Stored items
/-- Whether an allocation fits the head's Depot and the context's quota (R329), earlier allocations of the set included. -/
def Storing.surfaceFits (q : Storing) (s : Nat) : Bool :=
  let g := q.view
  let n := g.get F.SURFACE.HEAD s
  let size (x : Nat) : Nat := surfaceKiB (g.get F.SURFACE.FORMAT x) (g.get F.SURFACE.WIDTH x) (g.get F.SURFACE.HEIGHT x)
  let fresh := (g.nonzero F.SURFACE.STATE).filter (fun x => x != s && g.get F.SURFACE.STATE x == 1 && q.now.get F.SURFACE.STATE x == 0 &&
    g.get F.SURFACE.HEAD x == n)
  let staged := (fresh.map size).sum
  let own := (q.now.nonzero F.SURFACE.STATE).filter (fun x => q.now.get F.SURFACE.HEAD x == n &&
    (if q.now.get F.SURFACE.STATE x == 1 then q.now.get F.SURFACE.OWNER x else q.now.freedBy.read (fun _ => 0) x) == q.ctx)
  decide (staged + size s ≤ q.now.depotFree n) &&
    decide ((own.map (fun x => q.now.get F.SURFACE.SIZE x)).sum + staged + size s ≤ 1024 * g.get F.HEAD.QUOTA n q.ctx)

/-- Check 8 of a SURFACE store (R329, R367). -/
def Storing.surface8 (q : Storing) (s num v : Nat) : Nat :=
  let was := q.now.get F.SURFACE.STATE s
  if num == 0 then
    if v == 2 then was else if v == 1 && was == 0 && !q.surfaceFits s then 0 else v
  else if 1 ≤ num && num ≤ 4 then
    if q.view.get F.SURFACE.STATE s != 0 || was != 0 then q.now.getN 19 s num 0
    else if (num == 3 || num == 4) && isYuv (q.view.get F.SURFACE.FORMAT s) then (v + 1) / 2 * 2
    else v
  else v

/-! ### Signals (R425, R428) -/

/-- Why ENABLE = 1 of a signal-map entry is limited to 0: its reason. -/
def Storing.signalBarred (q : Storing) (e : Nat) : Option Nat :=
  let g := q.view
  let src := g.get F.SIGNAL.SOURCE e
  let dest := g.get F.SIGNAL.DEST e
  let holds (k : Nat) : Bool := q.now.satisfies q.ctx q.desk (.token (45 + k))
  let dl := g.get F.SIGNAL.DEST_LANDING e
  let t := tunnelOf dl (g.get F.SIGNAL.DEST_SLOT e)
  let frame := g.get F.SIGNAL.DEST_FRAME e
  let can := src == 1 || src == 2
  let key := g.groupKey e
  let group := g.sourced.filter (fun x => x != e && g.groupKey x == key)
  let heads := g.groupHeads.filter (fun x => g.get F.SIGNAL.SOURCE x == 1 && g.get F.SIGNAL.SRC_IF x == g.get F.SIGNAL.SRC_IF e && x != e)
  if (can && !holds (g.get F.SIGNAL.SRC_IF e)) || (dest == 2 && !holds (g.get F.SIGNAL.DEST_IF e)) then some 7
  else if src == 0 || (dest == 1 && (!(g.on F.TUNNEL.STATE t && g.get F.TUNNEL.CLASS t == 5) ||
      (q.ctx < 4 && dl != q.ctx && !q.now.satisfies q.ctx q.desk (.token 0)))) ||
      (dest == 2 && 8 * g.get F.BRANCH.TX_LEN (g.get F.SIGNAL.DEST_IF e) frame < g.get F.SIGNAL.BIT_START e + g.get F.SIGNAL.LENGTH e) ||
      (can && (10 ≤ group.length || (group.isEmpty && ((src == 1 && 64 ≤ heads.length) || q.routesLeft 65536 key == 0)))) then some 5
  else none

/-- Whether a field of BRANCH applies to an interface (R438): CAN0 and CAN1, I2C0 and I2C1, SPI0, GPIO. -/
def branchApplies (n num : Nat) : Bool :=
  let has (fs : List Fld) : Bool := fs.any (fun f => f.num == num)
  if has [F.BRANCH.DATA_RATE, F.BRANCH.SAMPLE_POINT, F.BRANCH.DATA_SAMPLE, F.BRANCH.AUTO_RECOVER, F.BRANCH.TX_ID, F.BRANCH.TX_LEN, F.BRANCH.TX_PERIOD,
      F.BRANCH.RAW_ENABLE, F.BRANCH.CAN_STATE, F.BRANCH.TEC, F.BRANCH.REC] then n < 2
  else if has [F.BRANCH.POLICER, F.BRANCH.POLICER_EN] then n < 4
  else if has [F.BRANCH.TGT_ADDR, F.BRANCH.TGT_DATA, F.BRANCH.SPLIT_HOLD, F.BRANCH.STRETCH_MAX, F.BRANCH.I2C_PAGE] then n == 2 || n == 3
  else if has [F.BRANCH.GPIO_DIR, F.BRANCH.GPIO_OUT, F.BRANCH.GPIO_OD, F.BRANCH.GPIO_PULL_UP, F.BRANCH.GPIO_PULL_DOWN, F.BRANCH.GPIO_RISE,
      F.BRANCH.GPIO_FALL, F.BRANCH.GPIO_DEBOUNCE, F.BRANCH.GPIO_IN] then n == 5
  else if has [F.BRANCH.BIT_RATE] then n < 5
  else true

/-- The highest MODE an interface of the Branch Line has (R438). -/
def branchModes (n : Nat) : Nat := if n < 2 then 2 else if n < 4 then 3 else 1

/-- The next CAN FD length at or above a length. -/
def canLength (v : Nat) : Nat := (([8, 12, 16, 20, 24, 32, 48, 64] : List Nat).find? (fun x => v ≤ x)).getD 64

/-! ### Feeds (R469, R489) -/

/-- The rating of a feed in mA. -/
def Storing.rating (q : Storing) (n : Nat) : Nat :=
  if n < 4 then 5000
  else if n < 12 then (match q.view.get F.FEED.USB_CLASS n with | 0 => 500 | 1 => 900 | _ => 1500)
  else if n < 14 then 2500
  else 3000

/-- FAST_TRIP within 10…160 mV across a shunt. -/
def fastTripIn (shunt v : Nat) : Nat := within v ((10000000 + shunt - 1) / max 1 shunt) (160000000 / max 1 shunt) v

/-- F15_CONFIG: each element as the matching FEED field is (R574), by checks 5 to 8 at once. -/
def Storing.f15Element (q : Storing) (e v : Nat) : Nat :=
  let shunt := q.view.get F.SYSTEM.F15_CONFIG 0 1
  if e == 0 then v
  else if e == 1 then within v 100 100000 v
  else if e == 2 then fastTripIn shunt (within v 100 100000 v)
  else if e == 3 then within v 500 3000 ((v + 49) / 100 * 100)
  else if e == 4 then within v 2 20 v
  else if e < 8 then 0
  else if e < 16 then min (min v 100000) (80000000 / max 1 shunt)
  else min v 600000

Required work:
Reproduce all of the data exactly as given.

Response to the task:
/-- Whether an allocation fits the head's Depot and the context's quota (R329), earlier allocations of the set included. -/
def Storing.surfaceFits (q : Storing) (s : Nat) : Bool :=
  let g := q.view
  let n := g.get F.SURFACE.HEAD s
  let size (x : Nat) : Nat := surfaceKiB (g.get F.SURFACE.FORMAT x) (g.get F.SURFACE.WIDTH x) (g.get F.SURFACE.HEIGHT x)
  let fresh := (g.nonzero F.SURFACE.STATE).filter (fun x => x != s && g.get F.SURFACE.STATE x == 1 && q.now.get F.SURFACE.STATE x == 0 &&
    g.get F.SURFACE.HEAD x == n)
  let staged := (fresh.map size).sum
  let own := (q.now.nonzero F.SURFACE.STATE).filter (fun x => q.now.get F.SURFACE.HEAD x == n &&
    (if q.now.get F.SURFACE.STATE x == 1 then q.now.get F.SURFACE.OWNER x else q.now.freedBy.read (fun _ => 0) x) == q.ctx)
  decide (staged + size s ≤ q.now.depotFree n) &&
    decide ((own.map (fun x => q.now.get F.SURFACE.SIZE x)).sum + staged + size s ≤ 1024 * g.get F.HEAD.QUOTA n q.ctx)

/-- Check 8 of a SURFACE store (R329, R367). -/
def Storing.surface8 (q : Storing) (s num v : Nat) : Nat :=
  let was := q.now.get F.SURFACE.STATE s
  if num == 0 then
    if v == 2 then was else if v == 1 && was == 0 && !q.surfaceFits s then 0 else v
  else if 1 ≤ num && num ≤ 4 then
    if q.view.get F.SURFACE.STATE s != 0 || was != 0 then q.now.getN 19 s num 0
    else if (num == 3 || num == 4) && isYuv (q.view.get F.SURFACE.FORMAT s) then (v + 1) / 2 * 2
    else v
  else v

/-! ### Signals (R425, R428) -/

/-- Why ENABLE = 1 of a signal-map entry is limited to 0: its reason. -/
def Storing.signalBarred (q : Storing) (e : Nat) : Option Nat :=
  let g := q.view
  let src := g.get F.SIGNAL.SOURCE e
  let dest := g.get F.SIGNAL.DEST e
  let holds (k : Nat) : Bool := q.now.satisfies q.ctx q.desk (.token (45 + k))
  let dl := g.get F.SIGNAL.DEST_LANDING e
  let t := tunnelOf dl (g.get F.SIGNAL.DEST_SLOT e)
  let frame := g.get F.SIGNAL.DEST_FRAME e
  let can := src == 1 || src == 2
  let key := g.groupKey e
  let group := g.sourced.filter (fun x => x != e && g.groupKey x == key)
  let heads := g.groupHeads.filter (fun x => g.get F.SIGNAL.SOURCE x == 1 && g.get F.SIGNAL.SRC_IF x == g.get F.SIGNAL.SRC_IF e && x != e)
  if (can && !holds (g.get F.SIGNAL.SRC_IF e)) || (dest == 2 && !holds (g.get F.SIGNAL.DEST_IF e)) then some 7
  else if src == 0 || (dest == 1 && (!(g.on F.TUNNEL.STATE t && g.get F.TUNNEL.CLASS t == 5) ||
      (q.ctx < 4 && dl != q.ctx && !q.now.satisfies q.ctx q.desk (.token 0)))) ||
      (dest == 2 && 8 * g.get F.BRANCH.TX_LEN (g.get F.SIGNAL.DEST_IF e) frame < g.get F.SIGNAL.BIT_START e + g.get F.SIGNAL.LENGTH e) ||
      (can && (10 ≤ group.length || (group.isEmpty && ((src == 1 && 64 ≤ heads.length) || q.routesLeft 65536 key == 0)))) then some 5
  else none

/-- Whether a field of BRANCH applies to an interface (R438): CAN0 and CAN1, I2C0 and I2C1, SPI0, GPIO. -/
def branchApplies (n num : Nat) : Bool :=
  let has (fs : List Fld) : Bool := fs.any (fun f => f.num == num)
  if has [F.BRANCH.DATA_RATE, F.BRANCH.SAMPLE_POINT, F.BRANCH.DATA_SAMPLE, F.BRANCH.AUTO_RECOVER, F.BRANCH.TX_ID, F.BRANCH.TX_LEN, F.BRANCH.TX_PERIOD,
      F.BRANCH.RAW_ENABLE, F.BRANCH.CAN_STATE, F.BRANCH.TEC, F.BRANCH.REC] then n < 2
  else if has [F.BRANCH.POLICER, F.BRANCH.POLICER_EN] then n < 4
  else if has [F.BRANCH.TGT_ADDR, F.BRANCH.TGT_DATA, F.BRANCH.SPLIT_HOLD, F.BRANCH.STRETCH_MAX, F.BRANCH.I2C_PAGE] then n == 2 || n == 3
  else if has [F.BRANCH.GPIO_DIR, F.BRANCH.GPIO_OUT, F.BRANCH.GPIO_OD, F.BRANCH.GPIO_PULL_UP, F.BRANCH.GPIO_PULL_DOWN, F.BRANCH.GPIO_RISE,
      F.BRANCH.GPIO_FALL, F.BRANCH.GPIO_DEBOUNCE, F.BRANCH.GPIO_IN] then n == 5
  else if has [F.BRANCH.BIT_RATE] then n < 5
  else true

/-- The highest MODE an interface of the Branch Line has (R438). -/
def branchModes (n : Nat) : Nat := if n < 2 then 2 else if n < 4 then 3 else 1

/-- The next CAN FD length at or above a length. -/
def canLength (v : Nat) : Nat := (([8, 12, 16, 20, 24, 32, 48, 64] : List Nat).find? (fun x => v ≤ x)).getD 64

/-! ### Feeds (R469, R489) -/

/-- The rating of a feed in mA. -/
def Storing.rating (q : Storing) (n : Nat) : Nat :=
  if n < 4 then 5000
  else if n < 12 then (match q.view.get F.FEED.USB_CLASS n with | 0 => 500 | 1 => 900 | _ => 1500)
  else if n < 14 then 2500
  else 3000

/-- FAST_TRIP within 10…160 mV across a shunt. -/
def fastTripIn (shunt v : Nat) : Nat := within v ((10000000 + shunt - 1) / max 1 shunt) (160000000 / max 1 shunt) v

/-- F15_CONFIG: each element as the matching FEED field is (R574), by checks 5 to 8 at once. -/
def Storing.f15Element (q : Storing) (e v : Nat) : Nat :=
  let shunt := q.view.get F.SYSTEM.F15_CONFIG 0 1
  if e == 0 then v
  else if e == 1 then within v 100 100000 v
  else if e == 2 then fastTripIn shunt (within v 100 100000 v)
  else if e == 3 then within v 500 3000 ((v + 49) / 100 * 100)
  else if e == 4 then within v 2 20 v
  else if e < 8 then 0
  else if e < 16 then min (min v 100000) (80000000 / max 1 shunt)
  else min v 600000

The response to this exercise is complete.